(What to do):
Write out, word for word, every line in the data below from the one containing "unfold State.openFor" to the one containing "State.sawPoison_esc, State.sendData_esc, apply_ite", both of them included.
++++ Exercise material
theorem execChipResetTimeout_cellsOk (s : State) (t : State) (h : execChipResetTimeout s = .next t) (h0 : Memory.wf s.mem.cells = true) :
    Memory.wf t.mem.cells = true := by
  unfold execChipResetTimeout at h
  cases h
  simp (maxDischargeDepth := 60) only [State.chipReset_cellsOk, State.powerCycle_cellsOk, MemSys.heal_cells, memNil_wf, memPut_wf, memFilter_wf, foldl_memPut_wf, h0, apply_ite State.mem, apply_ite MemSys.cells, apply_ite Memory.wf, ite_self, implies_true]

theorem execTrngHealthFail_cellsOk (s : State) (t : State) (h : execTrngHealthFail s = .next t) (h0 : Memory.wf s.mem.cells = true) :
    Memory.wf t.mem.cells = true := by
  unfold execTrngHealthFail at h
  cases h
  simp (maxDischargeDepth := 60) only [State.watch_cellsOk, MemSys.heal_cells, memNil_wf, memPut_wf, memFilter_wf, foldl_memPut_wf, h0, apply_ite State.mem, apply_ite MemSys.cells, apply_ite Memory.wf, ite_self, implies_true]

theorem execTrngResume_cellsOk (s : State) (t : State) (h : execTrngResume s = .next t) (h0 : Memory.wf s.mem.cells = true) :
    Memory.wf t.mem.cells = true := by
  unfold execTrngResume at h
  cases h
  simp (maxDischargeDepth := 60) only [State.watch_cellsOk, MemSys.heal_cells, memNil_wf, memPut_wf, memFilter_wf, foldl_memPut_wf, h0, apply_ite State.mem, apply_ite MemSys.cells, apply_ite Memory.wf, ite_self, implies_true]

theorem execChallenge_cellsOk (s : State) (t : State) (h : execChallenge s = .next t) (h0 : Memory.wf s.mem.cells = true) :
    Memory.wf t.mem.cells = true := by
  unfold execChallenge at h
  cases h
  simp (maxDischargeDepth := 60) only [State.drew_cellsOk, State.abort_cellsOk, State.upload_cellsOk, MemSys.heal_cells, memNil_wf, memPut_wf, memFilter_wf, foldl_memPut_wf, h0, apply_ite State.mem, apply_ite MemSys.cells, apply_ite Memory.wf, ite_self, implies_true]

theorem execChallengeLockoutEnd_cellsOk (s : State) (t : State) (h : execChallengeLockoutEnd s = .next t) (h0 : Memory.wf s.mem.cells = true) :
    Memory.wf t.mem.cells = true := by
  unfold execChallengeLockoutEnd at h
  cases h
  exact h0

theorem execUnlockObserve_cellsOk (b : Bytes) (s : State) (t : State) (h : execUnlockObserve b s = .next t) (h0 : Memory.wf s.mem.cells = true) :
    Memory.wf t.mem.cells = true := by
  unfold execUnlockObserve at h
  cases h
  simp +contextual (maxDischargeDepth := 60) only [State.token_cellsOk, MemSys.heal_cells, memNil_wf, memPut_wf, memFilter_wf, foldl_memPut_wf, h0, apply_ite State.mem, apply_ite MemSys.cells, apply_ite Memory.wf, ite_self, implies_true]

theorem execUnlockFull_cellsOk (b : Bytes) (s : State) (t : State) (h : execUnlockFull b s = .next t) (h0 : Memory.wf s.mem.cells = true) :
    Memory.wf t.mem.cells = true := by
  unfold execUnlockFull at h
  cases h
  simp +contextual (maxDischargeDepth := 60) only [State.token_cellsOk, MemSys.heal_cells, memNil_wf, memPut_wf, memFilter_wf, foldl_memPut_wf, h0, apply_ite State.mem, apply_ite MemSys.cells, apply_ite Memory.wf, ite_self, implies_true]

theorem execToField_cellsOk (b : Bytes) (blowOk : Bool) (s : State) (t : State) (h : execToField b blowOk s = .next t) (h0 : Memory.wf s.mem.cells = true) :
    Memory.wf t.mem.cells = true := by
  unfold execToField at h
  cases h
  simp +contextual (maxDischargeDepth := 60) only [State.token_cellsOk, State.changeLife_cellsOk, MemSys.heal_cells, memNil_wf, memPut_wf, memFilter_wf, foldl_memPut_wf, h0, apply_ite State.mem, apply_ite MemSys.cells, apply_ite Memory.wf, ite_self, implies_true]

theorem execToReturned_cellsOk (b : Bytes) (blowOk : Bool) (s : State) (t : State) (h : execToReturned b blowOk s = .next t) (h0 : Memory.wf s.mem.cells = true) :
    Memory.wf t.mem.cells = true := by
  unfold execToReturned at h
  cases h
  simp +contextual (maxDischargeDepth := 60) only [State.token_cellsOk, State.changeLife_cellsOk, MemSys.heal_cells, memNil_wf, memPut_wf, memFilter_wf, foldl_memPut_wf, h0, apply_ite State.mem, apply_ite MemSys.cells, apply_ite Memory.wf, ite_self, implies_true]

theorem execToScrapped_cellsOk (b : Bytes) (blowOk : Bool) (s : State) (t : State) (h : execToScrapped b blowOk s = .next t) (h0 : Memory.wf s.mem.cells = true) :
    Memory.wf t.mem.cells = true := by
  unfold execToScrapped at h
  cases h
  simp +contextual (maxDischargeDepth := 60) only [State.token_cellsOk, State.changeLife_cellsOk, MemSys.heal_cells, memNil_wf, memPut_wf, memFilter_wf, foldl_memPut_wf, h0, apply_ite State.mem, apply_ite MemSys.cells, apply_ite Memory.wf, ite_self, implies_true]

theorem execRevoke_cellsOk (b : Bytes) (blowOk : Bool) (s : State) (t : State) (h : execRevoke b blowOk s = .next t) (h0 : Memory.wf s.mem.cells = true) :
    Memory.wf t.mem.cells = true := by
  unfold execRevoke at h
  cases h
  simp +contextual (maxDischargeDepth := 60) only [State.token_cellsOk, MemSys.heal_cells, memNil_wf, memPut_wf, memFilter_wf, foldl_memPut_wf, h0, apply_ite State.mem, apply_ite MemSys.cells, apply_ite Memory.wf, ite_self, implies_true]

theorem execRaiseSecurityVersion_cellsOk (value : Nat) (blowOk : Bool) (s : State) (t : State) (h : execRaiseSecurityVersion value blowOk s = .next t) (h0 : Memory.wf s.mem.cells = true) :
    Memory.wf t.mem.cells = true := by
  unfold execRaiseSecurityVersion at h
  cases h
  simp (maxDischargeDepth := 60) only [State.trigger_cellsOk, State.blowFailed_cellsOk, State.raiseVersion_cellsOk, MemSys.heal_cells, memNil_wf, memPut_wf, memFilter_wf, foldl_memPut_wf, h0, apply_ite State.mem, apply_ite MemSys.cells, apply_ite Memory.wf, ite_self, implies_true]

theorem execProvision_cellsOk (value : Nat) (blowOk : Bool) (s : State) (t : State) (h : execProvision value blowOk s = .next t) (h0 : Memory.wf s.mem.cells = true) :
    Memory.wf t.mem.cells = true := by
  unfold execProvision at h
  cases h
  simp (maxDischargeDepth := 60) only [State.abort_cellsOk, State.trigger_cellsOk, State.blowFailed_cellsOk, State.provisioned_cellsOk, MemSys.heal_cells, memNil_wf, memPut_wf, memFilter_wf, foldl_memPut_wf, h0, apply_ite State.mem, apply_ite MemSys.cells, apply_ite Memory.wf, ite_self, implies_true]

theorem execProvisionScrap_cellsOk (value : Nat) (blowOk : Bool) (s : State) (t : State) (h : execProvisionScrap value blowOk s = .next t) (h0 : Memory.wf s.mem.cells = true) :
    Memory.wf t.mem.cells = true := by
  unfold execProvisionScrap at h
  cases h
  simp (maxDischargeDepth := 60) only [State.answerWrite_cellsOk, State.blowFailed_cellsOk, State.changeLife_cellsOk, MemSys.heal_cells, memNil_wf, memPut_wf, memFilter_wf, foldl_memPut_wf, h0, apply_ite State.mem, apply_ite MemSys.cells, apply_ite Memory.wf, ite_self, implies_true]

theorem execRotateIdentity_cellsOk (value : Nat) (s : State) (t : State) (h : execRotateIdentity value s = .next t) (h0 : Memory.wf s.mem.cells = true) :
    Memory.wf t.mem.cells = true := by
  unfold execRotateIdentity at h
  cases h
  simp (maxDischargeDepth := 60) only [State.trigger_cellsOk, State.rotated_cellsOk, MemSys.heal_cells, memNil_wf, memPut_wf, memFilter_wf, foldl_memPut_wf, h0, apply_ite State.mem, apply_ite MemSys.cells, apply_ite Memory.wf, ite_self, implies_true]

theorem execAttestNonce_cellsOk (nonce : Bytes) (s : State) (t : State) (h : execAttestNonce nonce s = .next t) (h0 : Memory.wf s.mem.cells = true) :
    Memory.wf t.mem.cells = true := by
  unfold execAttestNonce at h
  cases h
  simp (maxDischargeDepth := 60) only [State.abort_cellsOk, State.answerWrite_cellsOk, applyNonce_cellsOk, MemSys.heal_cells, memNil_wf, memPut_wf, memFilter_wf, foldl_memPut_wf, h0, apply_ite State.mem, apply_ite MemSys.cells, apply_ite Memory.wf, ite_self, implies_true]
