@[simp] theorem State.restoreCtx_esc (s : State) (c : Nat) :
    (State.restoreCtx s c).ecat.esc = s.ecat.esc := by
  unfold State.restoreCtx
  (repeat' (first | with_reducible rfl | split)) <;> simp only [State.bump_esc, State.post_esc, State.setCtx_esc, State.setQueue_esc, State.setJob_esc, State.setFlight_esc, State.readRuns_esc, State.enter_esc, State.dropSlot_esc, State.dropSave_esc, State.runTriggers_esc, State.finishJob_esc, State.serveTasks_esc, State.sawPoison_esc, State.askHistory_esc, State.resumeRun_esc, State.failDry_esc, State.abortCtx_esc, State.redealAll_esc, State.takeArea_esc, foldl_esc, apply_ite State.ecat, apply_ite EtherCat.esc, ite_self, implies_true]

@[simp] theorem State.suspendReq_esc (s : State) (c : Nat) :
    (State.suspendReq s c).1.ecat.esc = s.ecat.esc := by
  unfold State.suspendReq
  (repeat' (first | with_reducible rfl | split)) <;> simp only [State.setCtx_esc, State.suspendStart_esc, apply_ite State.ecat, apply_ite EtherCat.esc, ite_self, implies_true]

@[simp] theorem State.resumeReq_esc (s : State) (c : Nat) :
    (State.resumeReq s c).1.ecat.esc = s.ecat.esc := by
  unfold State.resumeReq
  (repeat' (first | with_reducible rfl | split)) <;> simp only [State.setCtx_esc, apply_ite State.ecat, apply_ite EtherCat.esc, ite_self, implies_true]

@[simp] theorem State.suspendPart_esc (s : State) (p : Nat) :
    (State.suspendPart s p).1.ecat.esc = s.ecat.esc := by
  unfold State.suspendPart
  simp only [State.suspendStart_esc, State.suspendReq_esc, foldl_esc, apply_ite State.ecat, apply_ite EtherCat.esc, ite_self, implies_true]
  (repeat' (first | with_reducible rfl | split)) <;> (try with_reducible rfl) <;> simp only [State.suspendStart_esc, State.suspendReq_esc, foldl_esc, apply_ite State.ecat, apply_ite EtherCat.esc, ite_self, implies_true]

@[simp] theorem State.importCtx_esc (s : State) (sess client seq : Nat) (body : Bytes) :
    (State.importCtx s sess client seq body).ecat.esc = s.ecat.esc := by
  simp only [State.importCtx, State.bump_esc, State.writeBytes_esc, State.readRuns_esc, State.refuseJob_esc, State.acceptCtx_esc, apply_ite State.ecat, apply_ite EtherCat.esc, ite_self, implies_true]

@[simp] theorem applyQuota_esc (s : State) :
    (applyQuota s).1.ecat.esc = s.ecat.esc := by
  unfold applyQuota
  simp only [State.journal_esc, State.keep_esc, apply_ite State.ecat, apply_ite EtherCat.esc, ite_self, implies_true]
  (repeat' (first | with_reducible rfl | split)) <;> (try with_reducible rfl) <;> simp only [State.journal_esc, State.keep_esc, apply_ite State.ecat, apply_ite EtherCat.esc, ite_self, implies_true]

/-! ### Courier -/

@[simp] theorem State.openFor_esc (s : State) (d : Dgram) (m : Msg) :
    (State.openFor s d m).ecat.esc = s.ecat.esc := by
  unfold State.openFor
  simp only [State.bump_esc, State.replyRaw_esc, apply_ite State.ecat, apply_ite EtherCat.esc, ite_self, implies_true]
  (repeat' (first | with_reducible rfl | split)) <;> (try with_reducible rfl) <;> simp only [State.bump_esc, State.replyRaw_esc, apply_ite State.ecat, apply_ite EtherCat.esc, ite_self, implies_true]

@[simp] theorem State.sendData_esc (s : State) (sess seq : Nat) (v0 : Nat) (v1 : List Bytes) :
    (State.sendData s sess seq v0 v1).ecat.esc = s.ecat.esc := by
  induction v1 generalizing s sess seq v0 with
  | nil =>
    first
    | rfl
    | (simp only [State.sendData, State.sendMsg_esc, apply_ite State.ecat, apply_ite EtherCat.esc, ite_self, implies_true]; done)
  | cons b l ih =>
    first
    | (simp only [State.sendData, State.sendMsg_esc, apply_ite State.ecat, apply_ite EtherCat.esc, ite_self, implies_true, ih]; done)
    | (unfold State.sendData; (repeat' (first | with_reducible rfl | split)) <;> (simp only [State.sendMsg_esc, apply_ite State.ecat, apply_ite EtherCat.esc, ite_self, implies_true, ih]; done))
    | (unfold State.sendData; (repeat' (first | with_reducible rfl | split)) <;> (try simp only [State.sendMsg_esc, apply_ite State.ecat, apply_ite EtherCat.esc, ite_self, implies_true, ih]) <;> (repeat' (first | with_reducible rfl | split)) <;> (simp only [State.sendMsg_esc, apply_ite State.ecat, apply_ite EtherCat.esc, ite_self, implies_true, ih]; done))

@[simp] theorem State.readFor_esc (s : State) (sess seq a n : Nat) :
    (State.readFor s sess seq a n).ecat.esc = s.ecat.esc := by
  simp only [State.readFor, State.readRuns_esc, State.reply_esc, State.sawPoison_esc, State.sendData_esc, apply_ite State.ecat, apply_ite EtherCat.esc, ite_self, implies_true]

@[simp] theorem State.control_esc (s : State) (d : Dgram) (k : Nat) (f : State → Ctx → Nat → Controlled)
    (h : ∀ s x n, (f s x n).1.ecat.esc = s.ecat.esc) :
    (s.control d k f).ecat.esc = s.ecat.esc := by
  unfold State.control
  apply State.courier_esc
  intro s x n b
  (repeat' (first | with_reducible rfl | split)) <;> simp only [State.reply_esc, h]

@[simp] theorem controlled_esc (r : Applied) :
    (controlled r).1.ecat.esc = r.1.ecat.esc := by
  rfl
++++++++
(Answer to this exercise):
  unfold State.openFor
  simp only [State.bump_esc, State.replyRaw_esc, apply_ite State.ecat, apply_ite EtherCat.esc, ite_self, implies_true]
  (repeat' (first | with_reducible rfl | split)) <;> (try with_reducible rfl) <;> simp only [State.bump_esc, State.replyRaw_esc, apply_ite State.ecat, apply_ite EtherCat.esc, ite_self, implies_true]

@[simp] theorem State.sendData_esc (s : State) (sess seq : Nat) (v0 : Nat) (v1 : List Bytes) :
    (State.sendData s sess seq v0 v1).ecat.esc = s.ecat.esc := by
  induction v1 generalizing s sess seq v0 with
  | nil =>
    first
    | rfl
    | (simp only [State.sendData, State.sendMsg_esc, apply_ite State.ecat, apply_ite EtherCat.esc, ite_self, implies_true]; done)
  | cons b l ih =>
    first
    | (simp only [State.sendData, State.sendMsg_esc, apply_ite State.ecat, apply_ite EtherCat.esc, ite_self, implies_true, ih]; done)
    | (unfold State.sendData; (repeat' (first | with_reducible rfl | split)) <;> (simp only [State.sendMsg_esc, apply_ite State.ecat, apply_ite EtherCat.esc, ite_self, implies_true, ih]; done))
    | (unfold State.sendData; (repeat' (first | with_reducible rfl | split)) <;> (try simp only [State.sendMsg_esc, apply_ite State.ecat, apply_ite EtherCat.esc, ite_self, implies_true, ih]) <;> (repeat' (first | with_reducible rfl | split)) <;> (simp only [State.sendMsg_esc, apply_ite State.ecat, apply_ite EtherCat.esc, ite_self, implies_true, ih]; done))

@[simp] theorem State.readFor_esc (s : State) (sess seq a n : Nat) :
    (State.readFor s sess seq a n).ecat.esc = s.ecat.esc := by
  simp only [State.readFor, State.readRuns_esc, State.reply_esc, State.sawPoison_esc, State.sendData_esc, apply_ite State.ecat, apply_ite EtherCat.esc, ite_self, implies_true]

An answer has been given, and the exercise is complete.